Feedback

The feedback you give should always be about the behavior of your direct report. If you cannot link your feedback to a behavior, don’t give it.

On Behavior Only

Feedback is only given on behavior because feedback is about influencing future behavior. You don’t give feedback on anything else. A television station manager does not give the weatherman feedback about the weather; he has no control over it. She gives him feedback on how well he delivered the weather report or how useful the report was. She wants him giving more useful weather reports better. Likewise, when you want to give feedback, boil the issue down to the underlying behavior.

If you try to give feedback to your direct report because she has been a jerk, don’t tell her, “Stop being a jerk. It tears down the team and makes you less effective.” She will come right back with, “I wasn’t a jerk; I was just being truthful. Do you want me to start lieing?” You are now in a dispute with your direct report and any useful direction you attempt to provide will not take hold. Instead, ask yourself why do you think she was a jerk.

Was it because she kept cutting off a coworker in mid-sentence? “Susan, when you keep cutting off Bob in mid-sentence, it comes across as rude and damages your relationship with Bob and others on the team. Can you change that for me?”

Was she a jerk because she kept rolling her eyes at Bob’s ideas? “Susan, when you roll your eyes as Bob presents his thoughts, it conveys a lack of respect for others around you. Can refrain from doing it in the future?”

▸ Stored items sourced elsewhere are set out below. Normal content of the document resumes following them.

-- ==== Sys2Proof/Laws/Memory.lean ====
section
/-! SUPPORT. The laws of the byte arrays: read after write, on every array, and the canonical form, which
every operation keeps. -/

namespace Sys2Proof.Machine

@[simp] theorem Memory.read_nil (a : Nat) : Memory.read [] a = 0 := rfl

theorem Memory.read_erase_same (m : Memory) (a : Nat) : (m.erase a).read a = 0 := by
  induction m with
  | nil => rfl
  | cons e r ih =>
    obtain ⟨k, v⟩ := e
    by_cases h : k = a <;> simp [Memory.erase, Memory.read, h, ih]

theorem Memory.read_erase_ne (m : Memory) {a b : Nat} (h : b ≠ a) : (m.erase a).read b = m.read b := by
  induction m with
  | nil => rfl
  | cons e r ih =>
    obtain ⟨k, v⟩ := e
    by_cases hk : k = a
    · subst hk; simp [Memory.erase, Memory.read, ih, Ne.symm h]
    · simp [Memory.erase, Memory.read, hk, ih]

/-- No cell of an array is at `a`. -/
def Memory.absent (m : Memory) (a : Nat) : Prop := ∀ e ∈ m, e.1 ≠ a

theorem Memory.absent_erase (m : Memory) (a : Nat) : (m.erase a).absent a := by
  induction m with
  | nil => intro e he; cases he
  | cons e r ih =>
    obtain ⟨k, v⟩ := e
    by_cases hk : k = a
    · simpa [Memory.erase, hk] using ih
    · intro x hx
      simp only [Memory.erase, hk, if_false, List.mem_cons] at hx
      rcases hx with rfl | hx
      · exact hk
      · exact ih x hx

theorem Memory.read_insert_same (m : Memory) (a : Nat) (v : Byte) (h : m.absent a) :
    (m.insert a v).read a = v := by
  induction m with
  | nil => simp [Memory.insert, Memory.read]
  | cons e r ih =>
    obtain ⟨k, w⟩ := e
    have hk : k ≠ a := h (k, w) List.mem_cons_self
    by_cases hlt : a < k
    · simp [Memory.insert, Memory.read, hlt]
    · simp [Memory.insert, Memory.read, hlt, hk, ih fun x hx => h x (List.mem_cons_of_mem _ hx)]

theorem Memory.read_insert_ne (m : Memory) {a b : Nat} (v : Byte) (h : b ≠ a) :
    (m.insert a v).read b = m.read b := by
  induction m with
  | nil => simp [Memory.insert, Memory.read, Ne.symm h]
  | cons e r ih =>
    obtain ⟨k, w⟩ := e
    by_cases hlt : a < k
    · simp [Memory.insert, Memory.read, hlt, Ne.symm h]
    · simp [Memory.insert, Memory.read, hlt, ih]

/-- A read after a write to the same address gives the value written. -/
@[simp] theorem Memory.read_write_same (m : Memory) (a : Nat) (v : Byte) : (m.write a v).read a = v := by
  unfold Memory.write
  split
  · next h => simp [h, Memory.read_erase_same]
  · exact Memory.read_insert_same _ a v (Memory.absent_erase m a)

/-- A write leaves every other address alone. -/
theorem Memory.read_write_ne (m : Memory) {a b : Nat} (v : Byte) (h : b ≠ a) :
    (m.write a v).read b = m.read b := by
  unfold Memory.write
  split
  · exact Memory.read_erase_ne m h
  · rw [Memory.read_insert_ne _ v h, Memory.read_erase_ne m h]

/-- Both laws at once. -/
theorem Memory.read_write (m : Memory) (a b : Nat) (v : Byte) :
    (m.write a v).read b = if b = a then v else m.read b := by
  split
  · next h => rw [h, Memory.read_write_same]
  · next h => exact Memory.read_write_ne m v h

/-! ## The canonical form -/

theorem Memory.wfFrom_cons (size lo k : Nat) (v : Byte) (r : Memory) :
    Memory.wfFrom size lo ((k, v) :: r) = true ↔
      lo ≤ k ∧ k < size ∧ v ≠ 0 ∧ Memory.wfFrom size (k + 1) r = true := by
  simp [Memory.wfFrom, and_assoc]

theorem Memory.wfFrom_mono {size lo lo' : Nat} (m : Memory) (h : lo' ≤ lo)
    (hw : Memory.wfFrom size lo m = true) : Memory.wfFrom size lo' m = true := by
  cases m with
  | nil => rfl
  | cons e r =>
    obtain ⟨k, v⟩ := e
    rw [Memory.wfFrom_cons] at hw ⊢
    exact ⟨le_trans h hw.1, hw.2⟩

theorem Memory.wfFrom_erase {size lo : Nat} (m : Memory) (a : Nat)
    (hw : Memory.wfFrom size lo m = true) : Memory.wfFrom size lo (m.erase a) = true := by
  induction m generalizing lo with
  | nil => rfl
  | cons e r ih =>
    obtain ⟨k, v⟩ := e
    rw [Memory.wfFrom_cons] at hw
    by_cases hk : k = a
    · simp only [Memory.erase, hk, if_true]
      exact Memory.wfFrom_mono _ (by omega) (ih hw.2.2.2)
    · simp only [Memory.erase, hk, if_false, Memory.wfFrom_cons]
      exact ⟨hw.1, hw.2.1, hw.2.2.1, ih hw.2.2.2⟩

theorem Memory.wfFrom_insert {size lo : Nat} (m : Memory) (a : Nat) (v : Byte)
    (hlo : lo ≤ a) (hsize : a < size) (hv : v ≠ 0) (habs : m.absent a)
    (hw : Memory.wfFrom size lo m = true) : Memory.wfFrom size lo (m.insert a v) = true := by
  induction m generalizing lo with
  | nil => simpa [Memory.insert, Memory.wfFrom, hlo, hsize] using hv
  | cons e r ih =>
    obtain ⟨k, w⟩ := e
    rw [Memory.wfFrom_cons] at hw
    have hk : k ≠ a := habs (k, w) List.mem_cons_self
    by_cases hlt : a < k
    · simp only [Memory.insert, hlt, if_true, Memory.wfFrom_cons]
      exact ⟨hlo, hsize, hv, hlt, hw.2.1, hw.2.2.1, hw.2.2.2⟩
    · simp only [Memory.insert, hlt, if_false, Memory.wfFrom_cons]
      exact ⟨hw.1, hw.2.1, hw.2.2.1,
        ih (by omega) (fun x hx => habs x (List.mem_cons_of_mem _ hx)) hw.2.2.2⟩

/-- Every write inside an array keeps its canonical form. -/
theorem Memory.wf_write {size : Nat} (m : Memory) (a : Nat) (v : Byte) (h : a < size)
    (hw : m.wf size = true) : (m.write a v).wf size = true := by
  unfold Memory.wf Memory.write at *
  split
  · exact Memory.wfFrom_erase m a hw
  · next hv =>
    exact Memory.wfFrom_insert _ a v (Nat.zero_le a) h hv (Memory.absent_erase m a)
      (Memory.wfFrom_erase m a hw)

/-- Below the first address of a canonical array every address reads as 0x00. -/
theorem Memory.read_of_lt {size lo : Nat} (m : Memory) {a : Nat} (h : a < lo)
    (hw : Memory.wfFrom size lo m = true) : m.read a = 0 := by
  induction m generalizing lo with
  | nil => rfl
  | cons e r ih =>
    obtain ⟨k, v⟩ := e
    rw [Memory.wfFrom_cons] at hw
    have hk : k ≠ a := by omega
    simp only [Memory.read, hk, if_false]
    exact ih (by omega) hw.2.2.2

/-- Canonical arrays that read the same are the same data. -/
theorem Memory.ext_of_wfFrom {size lo lo' : Nat} (m n : Memory)
    (hm : Memory.wfFrom size lo m = true) (hn : Memory.wfFrom size lo' n = true)
    (h : ∀ a, m.read a = n.read a) : m = n := by
  induction m generalizing n lo lo' with
  | nil =>
    cases n with
    | nil => rfl
    | cons e r =>
      obtain ⟨k, v⟩ := e
      rw [Memory.wfFrom_cons] at hn
      have := h k
      simp [Memory.read] at this
      exact absurd this.symm hn.2.2.1
  | cons e r ih =>
    obtain ⟨k, v⟩ := e
    rw [Memory.wfFrom_cons] at hm
    cases n with
    | nil =>
      have := h k
      simp [Memory.read] at this
      exact absurd this hm.2.2.1
    | cons e' r' =>
      obtain ⟨k', v'⟩ := e'
      rw [Memory.wfFrom_cons] at hn
      have hkk : k = k' := by
        rcases Nat.lt_trichotomy k k' with hlt | heq | hgt
        · have := h k
          rw [show Memory.read ((k, v) :: r) k = v by simp [Memory.read],
            show Memory.read ((k', v') :: r') k = Memory.read r' k by simp [Memory.read, Nat.ne_of_gt hlt],
            Memory.read_of_lt r' (by omega) hn.2.2.2] at this
          exact absurd this hm.2.2.1
        · exact heq
        · have := h k'
          rw [show Memory.read ((k', v') :: r') k' = v' by simp [Memory.read],
            show Memory.read ((k, v) :: r) k' = Memory.read r k' by simp [Memory.read, Nat.ne_of_gt hgt],
            Memory.read_of_lt r (by omega) hm.2.2.2] at this
          exact absurd this.symm hn.2.2.1
      subst hkk
      have hv : v = v' := by simpa [Memory.read] using h k
      subst hv
      have : r = r' := by
        refine ih r' hm.2.2.2 hn.2.2.2 fun a => ?_
        have ha := h a
        by_cases hk : k = a
        · subst hk
          rw [Memory.read_of_lt r (by omega) hm.2.2.2, Memory.read_of_lt r' (by omega) hn.2.2.2]
        · simpa [Memory.read, hk] using ha
      rw [this]

end Sys2Proof.Machine
end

See how each of the two examples linked to a behavior (cutting Bob off and rolling her eyes) were more effective at conveying to Susan what she needed to change? When you characterize a direct reports behavior, you open up the characterization for debate. Your direct report is not productive when she does this, nor are you effective at getting the result you want.

Types of Behavior

There are three types of work behavior: results, what you do, and what you say. These are the only things you can give feedback on. Reduce all other things to one of these three types of behaviors.

What is Done

The actions someone takes is the most obvious type of behavior they can engage in. Our earlier examples were specific actions that Susan took. Additionally, failing to take an action counts as behavior as well. If you decided not to pay your taxes, the government would still see fit to take action against you. Not completing a task on time is failing to engage in the behavior that would see it completed on time.

Conversation

What Is Said

Our current culture has a mixed approach to words. We are either to be protected from what others say, or anyone should be able to say anything with impunity. Neither are true in a work context. Calling a coworker names tears down the team and leads to a less effective organization. It is not to be tolerated. Freedom of speech means only that the government can take no action against you for it. The organization can certainly fire you for it. Google took this route with James Damore for his memo on diversity at the company. The prudence of doing so aside, Google was within its rights to do so. They fired him for work related behavior they did not want in the workplace.

Results

Results

Everyone is paid for the results they produce. Your direct reports expect you to give feedback on the quality and the quantity of your direct reports results. Results can be little trickier than the other behaviors because they are the consequence of different behaviors. The number of bugs in a programmer’s code is the result in part of time spent on documentation and quality control among other things. The amount of sales a salesman makes is a product of outreach to current customers, cold calls to potential customers, and other things. Continued poor results will require additional coaching and specific feedback on contributing behaviors. Even though harder to trace than the words a direct report uses, results are still indisputable. Either the direct report met the standard (e.g., number of sales) or he did not.

Conclusion

Only give feedback on your direct reports’ behavior. By linking feedback to a behavior, you put yourself on an indisputable footing. The direct report cannot argue with your characterization, because you haven’t made one. Your direct report knows what they need to change or to keep doing.